Monday, December 14, 2015

Reverse carolling in Mindoro

Carolling in Mindoro was one of the easiest reverse carolling experiences physically, but also one of the most challenging emotionally. It was easy because Father Caloy and his team of dedicated volunteers from San Isidro Labrador Chaplaincy was extremely hospitable and super organized, and assisted us fully, driving us almost point to point everywhere, and carrying the hampers which were filled with four kilos of rice, canned food and other grocery basics.

It was very difficult emotionally for the poverty of the families we visited was quite extreme. Life is hard. There is barely any work to be found every day even if one wants to work. Often we visited families whose breadwinner, the man of the house, was home, sitting in the darkness of his ramshackle hut with vacant, hopeless eyes.

There were instances we came across single parent families like Ate Laling's, whose husband left her for another women, leaving her with two children to feed besides herself. At the time she was left to fend for her family, she was in such dire straits that she was forced to live in an abandoned pig pen with her two children. She has no source of income and her daughter who is around fifteen has a mental disability and is incapable of doing much. Ate Laling herself is mentally challenged and does not comprehend much. When we visited, her twelve year old son was in school and she now lives in a hut built for her family next to the pig pen.

Farming is back-breaking work, especially rice, or padi, which is manually planted. After the landlord takes a substantial share of the harvest, the farmer gets his share which he sells to the middle man at a depressed price who then sells it for exponentially more money. Whatever pittance the farmer earns must last him through the next planting cycle until harvest time rolls around again. In the meantime he can only hope he has no emergencies that require extra cash for he cannot afford it. Neither can he afford a poor harvest due to inclement weather conditions.

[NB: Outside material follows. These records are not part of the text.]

-- ==== Sys2Proof/Machine/Step.lean ====
section
/-!
DEFINITION. One step of the model: the command at the front of the queue, or, with none waiting, a tick of the hub's clock.
-/

namespace Sys2Proof.Machine

/-- One step: the front command runs on the state with the rest of the queue; with an empty queue a nanosecond passes. -/
def step (s : State) : Host.Outcome State Fault Refusal :=
  match s.pending with
  | [] => .next s.tick
  | c :: rest => exec c { s with pending := rest }

/-- The state with the command that a word spells at the front of its queue; unchanged where it spells none. -/
def State.withFetchWord (s : State) (nbits w : Nat) : State :=
  match decodeTableWord nbits w with
  | some c => { s with pending := c :: s.pending }
  | none => s

end Sys2Proof.Machine
end

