/-- R659, R677, R678, R803, R807 to R811, Table 18.3: the boot, stage by stage, each no earlier than its time: the stages that a command ends, and
those that a tick ends (bootTick; how long such a stage lasts within its bounds is free, log entry 87); and the sideband's answers, given in every
condition but with the standby supply off. -/
def Obligations.BootRunsByStages : Prop :=
  ∀ s : State,
    let k := s.k
    let fused := k.getF Reg.rindSvn 31 16
    (live s true → k.bootsAt 1 = true →
      (∀ a b, a.refused fused = none → exec (.firmwareVerify a b) s = .next (withK s (k.runFirmware 0 a))) ∧
      (∀ a b why, a.refused fused = some why →
        let k1 := k.writeLog { occ 0x61 k.now with detail := why * 256 }
        (b.refused fused = none → exec (.firmwareVerify a b) s = .next (withK s (k1.runFirmware 1 b))) ∧
        (b.refused fused ≠ none → ∃ k', exec (.firmwareVerify a b) s = .next (withK s k') ∧ k'.hub.boot.cond = .failed ∧
          k'.getF Reg.bootStatus 11 8 = 7 ∧ k'.getF Reg.rindStatus 1 0 = (if k.getF Reg.rindStatus 1 0 = 3 then 3 else 2)))) ∧
    (live s true → k.bootsAt 3 = true → k.poweredOn = true → k.hub.boot.trained = false →
      ∃ k', exec (.dieTraining []) s = .next (withK s k') ∧ k'.hub.boot.trained = true ∧
        (k.hub.tenantSeen = true → k'.getF Reg.bootStatus 11 8 = 4) ∧ (k.hub.tenantSeen = false → k'.regs = k.regs)) ∧
    (live s true → k.bootsAt 4 = true → k.hub.boot.scrubbed = false →
      ∃ t, exec .bootScrub s = .next t ∧ t.dram.cells = [] ∧ t.dram.marks = [] ∧ t.k.hub.tenantSeen = false ∧ t.k.hub.boot.scrubbed = true ∧
        t.k.flag Reg.rindStatus 5 = true) ∧
    (live s true → k.bootsAt 5 = true → k.hub.boot.cleared = false →
      ∃ t, exec .directoryClear s = .next t ∧ t.k.hub.ctxs = [] ∧ t.k.hub.boot.cleared = true ∧ t.k.getF Reg.bootStatus 11 8 = 5 ∧
        t.part = s.part ∧ t.pending = s.pending) ∧
    (live s true → k.bootDone = true →
      ∃ k', exec .bootReady s = .next (withK s k') ∧ k'.flag Reg.bootStatus 31 = true ∧ k'.getF Reg.bootStatus 11 8 = 6 ∧
        k'.hub.boot.cond = .ready ∧ k'.getF Reg.bootTime 31 0 = (roundDiv ((k.now - k.hub.boot.endAt : Nat) : Int) 1000).toNat % 2 ^ 32 ∧
        k'.hub.log = (k.writeLog { occ 0x60 k.now with
          detail := k.getF Reg.bootStatus 2 0 + (roundDiv ((k.now - k.hub.boot.endAt : Nat) : Int) 1000000).toNat * 256 }).hub.log ∧
        (k.getF Reg.rindStatus 1 0 ≠ 3 → k'.getF Reg.rindStatus 1 0 = 1) ∧ unitsKept k k') ∧
    (k.stageOver 0 = true → k.bootTick s.part = k.toStage 1) ∧
    (k.stageOver 2 = true → k.bootTick s.part = k.measured s.part ∧ (k.bootTick s.part).getF Reg.bootStatus 11 8 = 3) ∧
    (k.stageOver 3 = true → k.poweredOn = false → ∀ v, v < s.part.vats →
      ((k.bootTick s.part).vat v).power = .awake ∧ (k.bootTick s.part).getF Reg.bootStatus 11 8 = 5) ∧
    (k.stageOver 0 = false → k.stageOver 2 = false → (k.stageOver 3 = false ∨ k.poweredOn = true) → k.bootTick s.part = k) ∧
    (k.hub.boot.cond ≠ .off →
      exec .caveStatus s = .next (answered s k (.word (BitVec.ofNat 64 k.caveStatus))) ∧
      exec .trip s = .next (answered s k (.word (k.reg Reg.pwrTrip))) ∧
      exec .log s = .next (answered s k (.word (BitVec.ofNat 64
        (k.getF Reg.logWi 11 0 + 4096 * k.getF Reg.logRi 11 0 + statusBit (k.flag Reg.logStatus 31) 24)))) ∧
      exec .sidebandTamper s = .next (answered s k (.word (k.reg Reg.rindTamper)))) ∧
    (k.hub.boot.cond = .off → exec .caveStatus s = .next s ∧ exec .trip s = .next s ∧ exec .log s = .next s ∧ exec .sidebandTamper s = .next s)

/-! ### Power, heat and debug -/

/-- R743, R744: a cap written takes effect at once, the maximum in place of anything above it; below the minimum of the range CAP_UNMET is set, and a
COMMIT that waits in admission goes on where it may. R728 to R731, R736: a vat idle for SLEEP_IDLE_US falls asleep in two steps, and a waiting request
wakes it in two, its accesses that waited being made. R735: a droop at boost counts. R683: debug holds act on the target core where a grant covers it.
R743: what a written cap leaves: PWR_CAP reads the lesser of it and the maximum; below the minimum, with no heat about, CAP_UNMET is set with cause
CAP and, entered afresh, counted. -/
def Obligations.PowerAndDebugAct : Prop :=
  (∀ s : State, live s true →
    let k := s.k
    let V := s.part.vats
    (∀ w, exec (.pwrCapWrite w) s = .next (withK s ((k.writeCap s.part w.toNat).resumeAdmission s.part))) ∧
    (∀ v, v < V →
      (k.getF Reg.pwrPolicy 31 16 ≠ 0 → k.awake v = true → k.flag Reg.pwrWarm v = false → k.vatIdle v = true →
        k.hub.pwr.idleSince.any (fun e => e.1 = v && e.2 + 1000 * k.getF Reg.pwrPolicy 31 16 ≤ k.now) = true →
        exec (.vatSleep v) s = .next (withK s (k.setPower v .entering))) ∧
      (k.getF Reg.pwrPolicy 31 16 = 0 → exec (.vatSleep v) s = .next s) ∧
      ((k.vat v).power = .entering → exec (.vatAsleep v) s = .next (withK s (k.setPower v .asleep))) ∧
      (((k.vat v).power = .asleep ∨ (k.vat v).power = .entering) → exec (.wakeRequest v) s =
        .next (withK s ((k.setPower v .waking).count (Reg.vatWakes v) 1))) ∧
      (((k.vat v).power = .awake ∨ (k.vat v).power = .waking) → exec (.wakeRequest v) s = .next s) ∧
      ((k.vat v).power = .waking → exec (.vatAwake v) s =
        .next (withM s (((machOf s).onChip (fun k => (k.setPower v .awake).feedHub)).serveBars s.part v))) ∧
      (k.boosted v = true → k.awake v = true → exec (.droop v) s = .next (withK s (k.count (Reg.vatStretch v) 1))) ∧
      (k.boosted v = false → exec (.droop v) s = .next s)) ∧
    (let t := k.dbgTarget
     (t.1 < V → k.scope t.1 t.2 1 = true →
       (∀ mask : BitVec 5,
         let x := k.core t.1 t.2
         exec (.dbgHalt mask) s = .next (withK s ((k.setCore t.1 t.2 { x with
           held := mask.toNat
           streams := x.streams.mapIdx (fun n y => if x.held.testBit n && !mask.toNat.testBit n then { y with freedAt := k.now } else y) }).setF
             Reg.dbgHalt 4 0 mask.toNat))) ∧
       (∀ mask : BitVec 4, ∃ k', exec (.dbgBuHalt mask) s = .next (withK s k') ∧ k'.getF Reg.dbgBuHalt 3 0 = mask.toNat ∧
         (∀ i, i < 4 → (k'.die t.1 (4 * t.2 + i)).held = mask.getLsbD i) ∧ (∀ o, o ≠ Reg.dbgBuHalt → k'.reg o = k.reg o) ∧
         k'.bus = k.bus ∧ k'.cores = k.cores ∧ k'.hub = k.hub)) ∧
     ((V ≤ t.1 ∨ k.scope t.1 t.2 1 = false) → (∀ mask, exec (.dbgHalt mask) s = .next s) ∧ (∀ mask, exec (.dbgBuHalt mask) s = .next s)))) ∧
  (∀ (k : Chip) (p : Part) (w : Nat), w < 65536 →
    let k' := k.writeCap p w
    k'.getF Reg.pwrCap 15 0 = min w p.maxWatts ∧ unitsKept k k' ∧
    (w < p.minWatts → k'.capUnmet = true ∧ k'.hub.pwr.capCause = true ∧
      (k.hub.pwr.thermal = [] → k'.getF Reg.pwrStatus 30 29 = 1) ∧
      (k.capUnmet = false → k'.getF Reg.pwrCapUnmetN 47 0 = (k.getF Reg.pwrCapUnmetN 47 0 + 1) % 2 ^ 48) ∧
      (k.capUnmet = true → k'.reg Reg.pwrCapUnmetN = k.reg Reg.pwrCapUnmetN)) ∧
    (p.minWatts ≤ w → k.getF Reg.pwrCap 15 0 < p.minWatts → k.hub.pwr.thermal = [] → k'.capUnmet = false))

Most of the people I met did not own the squalid, cramped shacks they call home. They literally live in darkness when the sun sets, mostly forgotten, hunkering down amidst the untamed greenery and the fields of cultivated padi, corn, banana, coconut and calamansi. And yet, they were hospitable when we came calling, offering us buko or coconut juice and saman (rice wrapped in banana leaves). Father Caloy calls it the richness of the poor.

What can be done to help them break the poverty cycle when the issues run so deep? It is systemic, structural (some places have no running water and people have to visit the church well for water every day) and cultural (the Munyan hill tribe is largely looked down on and ignored, as are the single female parent families, the elderly, the sick and the handicapped destitute).

I felt angry, sad and helpless when I learned the stories of each family I visited. And yet there is hope. One person can make a difference. This was my take home message from Mindoro. Father Caloy is a man for the people, especially the poor and the marginalized. He has a heart for the poorest of the poor and works tirelessly to better their lives and further their cause.

Because of his wide-ranging vision and unwavering love for the poor, he has founded a community of like-minded volunteers in the San Isidro Labrador Chaplaincy who work with him to effect a change in the outlying areas. In turn, there has been a trickle down effect such that the barangay or village captains and the people living within the different barangays are themselves sensitive to the cries of help from their neighbours and lend a hand when needed even when they themselves are not much better off. Ate Laling's new hut is a result of such communal cooperation.

It was amazing to witness such a spirit of solidarity and subsidiarity amongst the people, and I have a great admiration for Father Caloy for he talks and walks the talk all the time. Here is a pastor, a priest,  who live among the poor and takes on the smell of his flock, who goes in search of the lost sheep and carries it home on his shoulders to safety.

If you know the story of the boy who walked along the shoreline picking up beached starfish to throw them back into the water, Father Caloy is the boy who not only throws the distressed starfish back, but he has a band of friends who follow his example, and he has even inspired the starfish in the shallows to pull their brothers and sisters on the sand back to the safety of the water.

So when I start to think that I, as one woman, cannot do much to effect social change, I just need to think of Father Caloy. All things are possible for God and if I walk in faith as Father Caloy does, I can make a difference. A big one.